Después de desayunar, nos fuimos al parque. Hoy tocaba ir a ver a Papá Noël. Hacía bastante frío. Teníamos una ventaja: el hotel estaba cerca en el caso de que necesitáramos ir a cambiarnos de ropa; aunque siempre íbamos bastante abrigados. El recinto en el que se encontraba Papá Noël estaba muy bien ambientado: muñeco de nieve, paisajes nevados, estampas navideñas, … Teníamos que seguir un itinerario para llegar a él. Esperamos en la cola (20′ aproximadamente) y por fin estábamos ante él. Nos habló en castellano. Nos deseó feliz Navidad y a mi hija le preguntó: -“¿cuántos años tienes? “; -¡10 años!, dijo ella. Y él le contestó: -“¡qué vieja eres!  Mi hija empezó a reírse. Al principio, antes de entrar a verlo, mi sobrino decía que él no se ponía en la foto; pero él no sabía que Papá Noël lo llamaría con la mano y le haría ponerse en la foto con nosotras. Nos hicimos varias fotos, nos despedimos de él y prometimos volver en otra ocasión. Hubo un detalle que me llamó la atención: la hevilla del cinturón de su traje era la cara de Mickey. Al salir de su salón, perfectamente acondicionado, entramos directamente en el taller de los juguetes. Había unos muñecos articulados que “arreglaban”  juguetes o “hacían que los construían”.

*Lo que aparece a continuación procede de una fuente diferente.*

-- ==== Sys2Proof/Certificates/Slice0/Obligations.lean ====
section
/-! DEFINITION. The statements for the provers. Each says in the spec's terms what a rule of spec/ claims. -/

open Sys2Proof Sys2Proof.Machine

/-! Encoding, decoding and stepping -/

/-- R36, R38: encoding keeps every operand of every well-formed instruction. -/
def Obligations.DecodeOfEncodeIsTheInstruction : Prop :=
  ∀ i : Instr, i.wf = true → decode (encode i) = .ok i

/-- R36, R38, R40: a word that decodes is the encoding of what it decodes to, so no accepted word is a second spelling. -/
def Obligations.AcceptedWordIsTheEncoding : Prop :=
  ∀ (w : Word) (i : Instr), decode w = .ok i → i.wf = true ∧ encode i = w

/-- R40: the reserved words, by their fields as numbers; the decoder refuses exactly these, and the engine takes no
step on one. -/
def Obligations.ReservedWordsAreExactlyTheRefused : Prop :=
  ∀ (s : State) (st : Stimulus) (rest : List Stimulus), s.pending = st :: rest →
    let n := st.word.toNat
    let op := n / 2 ^ 28
    let sub := n / 2 ^ 24 % 16
    let b := n / 2 ^ 16 % 256
    let a := n % 2 ^ 16
    let reserved :=
      op = 0 ∨ op = 0xD ∨ op = 0xE ∨ op = 0xF ∨ (op = 0xA ∧ 2 ≤ sub) ∨ (op ≠ 0xA ∧ sub ≠ 0) ∨
        (op ≠ 4 ∧ op ≠ 5 ∧ b ≠ 0) ∨ ((op = 4 ∨ op = 5) ∧ a / 256 ≠ 0) ∨
        ((op = 3 ∨ (6 ≤ op ∧ op ≤ 8) ∨ 0xA ≤ op) ∧ a ≠ 0)
    (reserved ↔ ∃ r, decode st.word = .error r) ∧ (reserved ↔ ∃ r, step s = .refused r) ∧
      ∀ r, decode st.word = .error r → step s = .refused (.reservedWord r)

/-- R30, R32, R37: the step takes the next stimulus of the host's stream with its side band and runs exactly the decoded
instruction (the queue of stimuli and the index are the model's form, log 4). -/
def Obligations.StepRunsTheDecodedStimulus : Prop :=
  ∀ (s : State) (st : Stimulus) (rest : List Stimulus) (i : Instr), s.pending = st :: rest → decode st.word = .ok i →
    step s = exec i { s with pending := rest, side := st.side, stimIndex := s.stimIndex + 1 }

/-- The placed word is the one that runs, with the side band the state has (log 5). -/
def Obligations.PlacedWordIsRunNext : Prop :=
  ∀ (s : State) (nbits w : Nat) (i : Instr), decodeTableWord nbits w = some i →
    step (s.withFetchWord nbits w) = exec i { s with stimIndex := s.stimIndex + 1 }

/-- Words written out from the encodings of R38 (spec/95 §2). -/
def Obligations.WordsOfTheSpecDecode : Prop :=
  decode 0x10000170 = .ok (.wserper 0x0170) ∧ decode 0x20000141 = .ok (.wserdat 0x0141) ∧
    decode 0x40C000FF = .ok (.rstatus 0xC0 0xFF) ∧ decode 0x50C0003F = .ok (.wstatus 0xC0 0x3F) ∧
    decode 0x900000E3 = .ok (.tick 227) ∧ decode 0xA0000000 = .ok .fireTxDone ∧
    decode 0xA1000000 = .ok .fireLoopbackRx ∧ decode 0xB0000000 = .ok .openSession
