/-- What the transmit part of a tick can do (R63). -/
theorem txTick_cases (t lc : Nat) (s : State) :
    (s.tx.shiftState = .stalled ∧ txTick t lc s = complete t s) ∨
    (s.tx.shiftState = .draining ∧ s.cfg.cycleExact = false ∧ s.tx.breakTxCounter = 0 ∧
      s.tx.txFrameCycles ≤ s.tx.txAccum + lc ∧
      txTick t lc s = complete t { s with tx := { s.tx with txAccum := s.tx.txAccum + lc - s.tx.txFrameCycles } }) ∨
    (s.tx.shiftState = .draining ∧ s.cfg.cycleExact = false ∧ s.tx.breakTxCounter = 0 ∧
      s.tx.txAccum + lc < s.tx.txFrameCycles ∧
      txTick t lc s = { s with tx := { s.tx with txAccum := s.tx.txAccum + lc } }) ∨
    (s.tx.shiftState ≠ .stalled ∧
      ¬ (s.tx.shiftState = .draining ∧ s.cfg.cycleExact = false ∧ s.tx.breakTxCounter = 0) ∧ txTick t lc s = s) := by
  unfold txTick
  split
  · next h => exact Or.inl ⟨h, rfl⟩
  · next h =>
    split
    · next h2 =>
      simp only [Bool.and_eq_true, decide_eq_true_eq, Bool.not_eq_true', beq_iff_eq] at h2
      simp only [ge_iff_le]
      split
      · next h3 => exact Or.inr (Or.inl ⟨h2.1.1, h2.1.2, h2.2, h3, rfl⟩)
      · next h3 => exact Or.inr (Or.inr (Or.inl ⟨h2.1.1, h2.1.2, h2.2, by omega, rfl⟩))
    · next h2 =>
      refine Or.inr (Or.inr (Or.inr ⟨h, ?_, rfl⟩))
      simpa [and_assoc] using h2

theorem txTick_frame (t lc : Nat) (s : State) : TxFrame s (txTick t lc s) := by
  rcases txTick_cases t lc s with ⟨-, h⟩ | ⟨-, -, -, -, h⟩ | ⟨-, -, -, -, h⟩ | ⟨-, -, h⟩ <;> rw [h]
  · exact complete_frame t s
  · have h1 := complete_frame t { s with tx := { s.tx with txAccum := s.tx.txAccum + lc - s.tx.txFrameCycles } }
    exact ⟨h1.baud, h1.rx, h1.irq, h1.lines, h1.cfg, h1.returned, h1.par, h1.side, h1.pending, h1.stimIndex,
      h1.transport, h1.gen, h1.available, h1.holding, h1.asserted, h1.grows⟩
  · constructor <;> first | rfl | exact id | exact ⟨[], by simp, by simp⟩
  · exact TxFrame.refl s

/-! The break-condition generator -/

/-- What the break timer can do (R69). -/
theorem breakTxTick_cases (t : Nat) (s : State) :
    (s.tx.breakTxCounter = 0 ∧ breakTxTick t s = s) ∨
    (1 < s.tx.breakTxCounter ∧
      breakTxTick t s = { s with tx := { s.tx with breakTxCounter := s.tx.breakTxCounter - 1 } }) ∨
    (s.tx.breakTxCounter = 1 ∧ ¬ (s.cfg.cycleExact = true ∧ s.tx.shiftState = .draining) ∧
      breakTxTick t s = { s with
        tx := { s.tx with breakTxCounter := 0 }
        history := s.history ++ [eventEntry s (.log .breakWindowEnd)] }) ∨
    (s.tx.breakTxCounter = 1 ∧ s.cfg.cycleExact = true ∧ s.tx.shiftState = .draining ∧
      breakTxTick t s = { s with
        tx := { s.tx with breakTxCounter := 0, txDoneAt := t + s.tx.txFrozenRem, txFrozenRem := 0 }
        history := s.history ++ [eventEntry s (.log .breakWindowEnd),
          eventEntry s (.schedule .txDone (t + s.tx.txFrozenRem) s.session.gen)] }) := by
  rcases Nat.lt_or_ge 1 s.tx.breakTxCounter with h | h
  · have h1 : s.tx.breakTxCounter - 1 ≠ 0 := by omega
    have h2 : 0 < s.tx.breakTxCounter := by omega
    exact Or.inr (Or.inl ⟨h, by simp [breakTxTick, h1, h2]⟩)
  · rcases Nat.eq_zero_or_pos s.tx.breakTxCounter with h0 | h0
    · exact Or.inl ⟨h0, by simp [breakTxTick, h0]⟩
    · have h1 : s.tx.breakTxCounter = 1 := by omega
      by_cases h2 : s.cfg.cycleExact = true ∧ s.tx.shiftState = .draining
      · refine Or.inr (Or.inr (Or.inr ⟨h1, h2.1, h2.2, ?_⟩))
        simp [breakTxTick, endBreakWindow, h1, h2.1, h2.2, schedule, logReason, emit, eventEntry, now]
      · refine Or.inr (Or.inr (Or.inl ⟨h1, h2, ?_⟩))
        have h3 : (s.cfg.cycleExact && decide (s.tx.shiftState = .draining)) = false := by simpa using h2
        simp [breakTxTick, endBreakWindow, h1, h3, logReason, emit, eventEntry, now]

Taller de juguetes de Papa Noel

Taller de juguetes de Papa Noel

Estuvimos todo el día en el Parque Disneyland. Fuimos a las atracciones en las que no habíamos podido entrar el día anterior e hicimos uso del Fast Pass que te regalaba diariamente el Hotel Disneyland.  Lo utilizamos en aquella atracción que solía tener más cola: Peter Pan, Piratas del Caribe, etc.  A decir verdad no he tenido que esperar mucha cola en las atracciones. Una vez que vimos la cabalgata iluminada nos fuimos al hotel. Pasamos mucho frío ese día, pero mereció la pena.

Una de las cosas que más temía en este viaje era el hecho de que alguno de nosotros se resfriara o cogiera frío. La verdad es que iba cargada de medicinas: ibuprofeno, Dalsy, Paidoterín, etc.; pero creo que Dios me ayudó y ninguno volvió resfriado.

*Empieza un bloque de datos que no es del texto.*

/-- A receive step reads and writes no transmit field (R73). -/
theorem takeWord_withTx (count : Nat) (x : Tx) (s : State) :
    takeWord count (withTx x s) = withTx x (takeWord count s) := by
  unfold takeWord
  rw [show (withTx x s).rx = s.rx from rfl]
  split
  · exact intakeFromTransport_withTx count x s
  · split
    · exact intakeFromTransport_withTx count x s
    · exact deliver_withTx _ x { s with rx := { s.rx with receiveQueue := _ } }

/-- A receive step that takes a word moves no break counter (R73, R79). -/
theorem takeWord_breakCounter (count : Nat) (s : State) :
    (takeWord count s).rx.breakCounter = s.rx.breakCounter := by
  have hd : ∀ w (v : State), (deliver w v).rx.breakCounter = v.rx.breakCounter := by
    intro w v; rw [deliver_eq_delivered]; unfold delivered; split <;> (try split) <;> rfl
  rcases takeWord_cases count s with ⟨w, rest, -, -, h⟩ | ⟨r, hr, h | ⟨w, h⟩⟩ <;> rw [h]
  · rw [hd]
  · rw [hr.rx]
  · rw [hd, hr.rx]

/-- What a receive tick leaves before the taking. -/
theorem receives_keeps {lc count : Nat} {s r : State} (h : Receives lc count s r) :
    GateOpen r ∧ r.session.transport = s.session.transport ∧ r.baud = s.baud ∧ r.rx.rbf = s.rx.rbf ∧
      r.rx.receiveQueue = s.rx.receiveQueue ∧ r.rx.rxPrefix = s.rx.rxPrefix ∧ r.script.reads = s.script.reads ∧
      r.cfg = s.cfg ∧ r.par = s.par ∧ r.side = s.side ∧
      (0 < count → r.session = s.session ∧ s.session.transport.external = true ∧ s.session.available = true) := by
  cases h with
  | @tick brk p u poll tr go clear gate cr =>
    obtain ⟨k1, k2, k3, k4, k5, k6, k7, k8, k9, -⟩ := polls_keeps poll
    obtain ⟨m1, m2, m3, m4, m5, m6, m7, m8⟩ := txRests_keeps tr
    have hx : u.rx = s.rx := m1.trans k1
    have ht : u.session.transport = s.session.transport := by rw [m6]; exact k7
    refine ⟨?_, ht, m2.trans k3, by simp [hx], by simp [hx], by simp [hx], m7.trans k9, m4.trans k5, m5.trans k6,
      m3.trans k4, fun h0 => ?_⟩
    · simp only [GateOpen, hx, ht, m4.trans k5] at *; exact gate
    · cases poll with
      | unasked => omega
      | answered _ _ _ e a => exact ⟨m6, e, a⟩
      | failed => omega

/-- A tick whose receive step may take something is that taking (R73). -/
theorem receives_exec {lc count : Nat} {s r : State} (h : Receives lc count s r) :
    exec (.tick lc) s = .next (takeWord count r) := by
  cases h with
  | @tick brk p u poll tr go clear gate cr =>
    obtain ⟨k1, k2, k3, k4, k5, k6, k7, k8, k9, -⟩ := polls_keeps poll
    obtain ⟨m1, m2, m3, m4, m5, m6, m7, m8⟩ := txRests_keeps tr
    have hx : u.rx = s.rx := m1.trans k1
    have hg : GateOpen p := by simp only [GateOpen, k1, k5, k7]; exact gate
    show Host.Outcome.next (tickBody lc s) = _
    rw [tickBody_eq poll (fun h => absurd hg h), if_pos (Or.inl hg), txRests_txTick tr,
      tickRx_crossing _ _ _ _ (by simpa [setUnread, hx, m2, k3] using cr)]
    have hs : rxStep count brk (accumulated ((setUnread 0 u).rx.rxAccum + lc - (setUnread 0 u).baud.rxPeriodCycles)
        (setUnread 0 u)) = takeWord count { u with
          rx := { u.rx with
            unreadLines := 0
            rxAccum := accumulatedTo lc s
            breakCounter := if brk then -1 else 0
            breakDelay := if brk then 1 else u.rx.breakDelay }
          history := u.history ++ (if brk then [eventEntry s (.log .breakDetected)] else []) } := by
      have hc : u.rx.breakCounter = 0 := by rw [hx]; exact clear
      have ha : accumulatedTo lc s = u.rx.rxAccum + lc - u.baud.rxPeriodCycles := by
        rw [accumulatedTo, if_pos cr, hx, m2, k3]
      cases brk
      · simp [rxStep, accumulated, setUnread, hc, ha]
      · simp [rxStep, accumulated, setUnread, hc, ha, detectBreak, logReason, emit, eventEntry, m3, k4,
          Config.breakDetectSteps]
    rw [hs]
    congr 1
    unfold tickTimers
    rw [rxBreakTick_idle _ (by rw [takeWord_breakCounter]; cases brk <;> simp)]
    have hw := takeWord_withTx count { u.tx with breakTxCounter := u.tx.breakTxCounter - 1 } { u with
          rx := { u.rx with
            unreadLines := 0
            rxAccum := accumulatedTo lc s
            breakCounter := if brk then -1 else 0
            breakDelay := if brk then 1 else u.rx.breakDelay }
          history := u.history ++ (if brk then [eventEntry s (.log .breakDetected)] else []) }
    refine Eq.trans ?_ hw.symm
    have hfr := (takeWord_frame count { u with
          rx := { u.rx with
            unreadLines := 0
            rxAccum := accumulatedTo lc s
            breakCounter := if brk then -1 else 0
            breakDelay := if brk then 1 else u.rx.breakDelay }
          history := u.history ++ (if brk then [eventEntry s (.log .breakDetected)] else []) }).tx
    have hb : u.tx.breakTxCounter ≠ 1 := by rw [m8, k2]; exact go
    generalize takeWord count _ = v at *
    have hvu : v.tx = u.tx := hfr
    rcases breakTxTick_cases s.side.now v with ⟨h0, h⟩ | ⟨-, h⟩ | ⟨h0, -, h⟩ | ⟨h0, -, -, h⟩
    · have hz : ({ u.tx with breakTxCounter := u.tx.breakTxCounter - 1 } : Tx) = v.tx := by
        rw [← hvu, h0]; generalize v.tx = x at h0; cases x; simp at h0; simp [h0]
      rw [h, hz]; rfl
    · rw [h]; simp [withTx, hvu]
    · exact absurd h0 (by rw [hvu]; exact hb)
    · exact absurd h0 (by rw [hvu]; exact hb)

Durante la cena se produjo una anécdota. El camarero que nos la servía era holandés. Al enterarse de que nosotros éramos españoles nos dijo: -“¡en el 2014 Holanda será la campeona del mundo!” Nos reímos y le contesté: -¡eso ya lo veremos!, -¡todavía nos quedan 4 años para disfrutar de la copa! Él movió la cabeza.

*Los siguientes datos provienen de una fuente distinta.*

-- ==== Sys2Proof/Tests/Slice0.lean ====
section
/-! SUPPORT. The model's own tests: encodings written out from spec/30_encoding.md, one-step vectors of
spec/95_test_vectors.md (named by the vector), and for every statement with hypotheses a state that meets them. -/

namespace Sys2Proof.Tests

open Sys2Proof Sys2Proof.Machine

/-! States -/

/-- The state an instruction leaves; every one answers with a next state (R102). -/
def after (i : Instr) (s : State) : State :=
  match exec i s with
  | .next t => t
  | .fault _ => s
  | .refused _ => s

/-- Power-on under the parameters of spec/95_test_vectors.md. -/
def power : State := State.resetWith Config.vectorParams

/-- At cycle `n`, with `g` equal to the generation. -/
def at' (n : Nat) (s : State) : State := { s with side := { s.side with now := n, g := s.session.gen } }

/-- A session of a given kind, with a connected backend. -/
def onKind (k : Transport) (s : State) : State := { s with session := { transport := k, available := true, gen := 1 } }

def exactly (s : State) : State := { s with cfg := { s.cfg with cycleExact := true } }

/-- Period 0x0170 set, session 1, no device, cycle 100. -/
def idle : State := at' 100 (after (.wserper 0x0170) { power with session := { power.session with gen := 1 } })

/-- T1: cycle-exact, the word 0x0141 written at cycle 100. -/
def sent : State := after (.wserdat 0x0141) (exactly idle)

/-- T1 on a real device, at the frame's end. -/
def sentDevice : State := at' 3790 (after (.wserdat 0x0141) (exactly (onKind .realDevice idle)))

/-- S4: a word written into a loopback session. -/
def looped : State := after (.wserdat 0x0141) (onKind .loopback idle)

/-- T14: a break window over the frame of T1. -/
def frozen : State := after .setbrk (at' 1000 sent)

/-- B11: outside cycle-exact mode, 908 cycles into the frame. -/
def counting : State := at' 910 { after (.wserdat 0x0141) idle with
  tx := { (after (.wserdat 0x0141) idle).tx with txAccum := 908 } }

/-- A real device that answers one poll with `(count, false)` and reads with `bytes`, in the mode of `w`. -/
def receiving (w : Reg) (count : Nat) (bytes : List Byte) : State :=
  let s := at' 227 (onKind .realDevice (after (.wserper w) power))
  { s with script := { s.script with
      readAvailables := [.value (count, false)]
      reads := bytes.map (fun b => .value [b]) } }

/-- P3, at the tick with `n` unread lines before it. -/
def unread (n : Nat) : State :=
  let s := receiving 0x0170 1 [0x55]
  { s with rx := { s.rx with receiveReg := 0x0155, rbf := true, unreadLines := n }
           irq := { s.irq with rbfUnacked := true }
           script := { s.script with flushes := [.value ()] } }

/-- The transport's answers lined up. -/
def scripted (answers : Script) (s : State) : State := { s with script := answers }

/-- A stimulus waiting, with the side band the state has. -/
def queued (w : Word) (s : State) : State := placeStimulus { word := w, side := s.side } s

/-- Outside cycle-exact mode, on a kind of transport, with a tick of 227 cycles that just reaches the end of the frame of
3690 cycles. -/
def crossingOn (k : Transport) (answers : Script) : State :=
  { onKind k counting with tx := { counting.tx with txAccum := 3463 }, script := answers }

/-- A 9-bit frame stalled after its first byte. -/
def stalledOn (k : Transport) (answers : Script) : State :=
  { onKind k counting with
    tx := { counting.tx with shiftState := .stalled, emitBuf := [0xA1, 0x41], emitIdx := 1 }
    script := answers }

/-- The second word of P2 on its real device, at period 0, where a receive step comes at every tick of 227 cycles: its
frame of two bytes in the given shift state. -/
def p2Frame (st : ShiftState) (emitIdx : Nat) (answers : Script) : State :=
  { onKind .realDevice power with
    cfg := { SessionCfg.default with crlf := true }
    tx := { power.tx with
      shiftState := st, shiftReg := 0x010A, shiftBits := 10, txBitTime := 1, txFrameCycles := 10, txAccum := 217,
      emitBuf := [0x0D, 0x0A], emitIdx := emitIdx }
    script := answers }

/-- Answers to a poll that finds nothing, then to a write. -/
def nothingThen (room : List (Answer Bool)) (writes : List (Answer Nat)) : Script :=
  { Script.empty with readAvailables := [.value (0, false)], writeAvailables := room, writes := writes }

/-- A poll that fails. -/
def pollFails : Script := { Script.empty with readAvailables := [.failure] }

/-- With the queue, the register's flag and the prefix of a receiver. -/
def holdingRx (queue : List Reg) (rbf : Bool) (p : Option Bool) (s : State) : State :=
  { s with rx := { s.rx with receiveQueue := queue, rbf := rbf, rxPrefix := p } }

/-- A word waiting for the shifter. -/
def waiting (w : Reg) (s : State) : State := { s with tx := { s.tx with holding := w, dataPending := true } }

/-! Well-formedness -/

theorem test_wf_refuses_a_tick_above_its_field : Instr.wf (.tick 65536) = false := by decide
theorem test_wf_accepts_the_greatest_tick : Instr.wf (.tick 65535) = true := by decide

Mientras cenábamos aparecieron varios personajes: Mickey, Pluto, Joe McQuack, … No teníamos que ir a buscarlos, ellos venían a nosotros, se paraban en todas las mesas y estaban el tiempo que fuera necesario para hacer todas las fotos que quisiéramos. De los tres hoteles que conozco: el Hotel Disney´s Newport Bay Club,  el Hotel Cheyenne y el Hotel Disneyland, en este último es donde he visto la presencia de los personajes durante la cena.

El buffet de la cena tenía una particularidad: había marisco. Ningún hotel de los que yo había visitado anteriormente lo ofrecía. La comida en el hotel era magnífica, variada, abundante, exquisita … Cuando terminamos de cenar recorrimos algunas de sus dependencias. Vimos encendido, a través de sus grandes ventanales, el árbol de Navidad.

¡Qué mágnífica sensación contemplar el parque de noche con ese maravilloso árbol!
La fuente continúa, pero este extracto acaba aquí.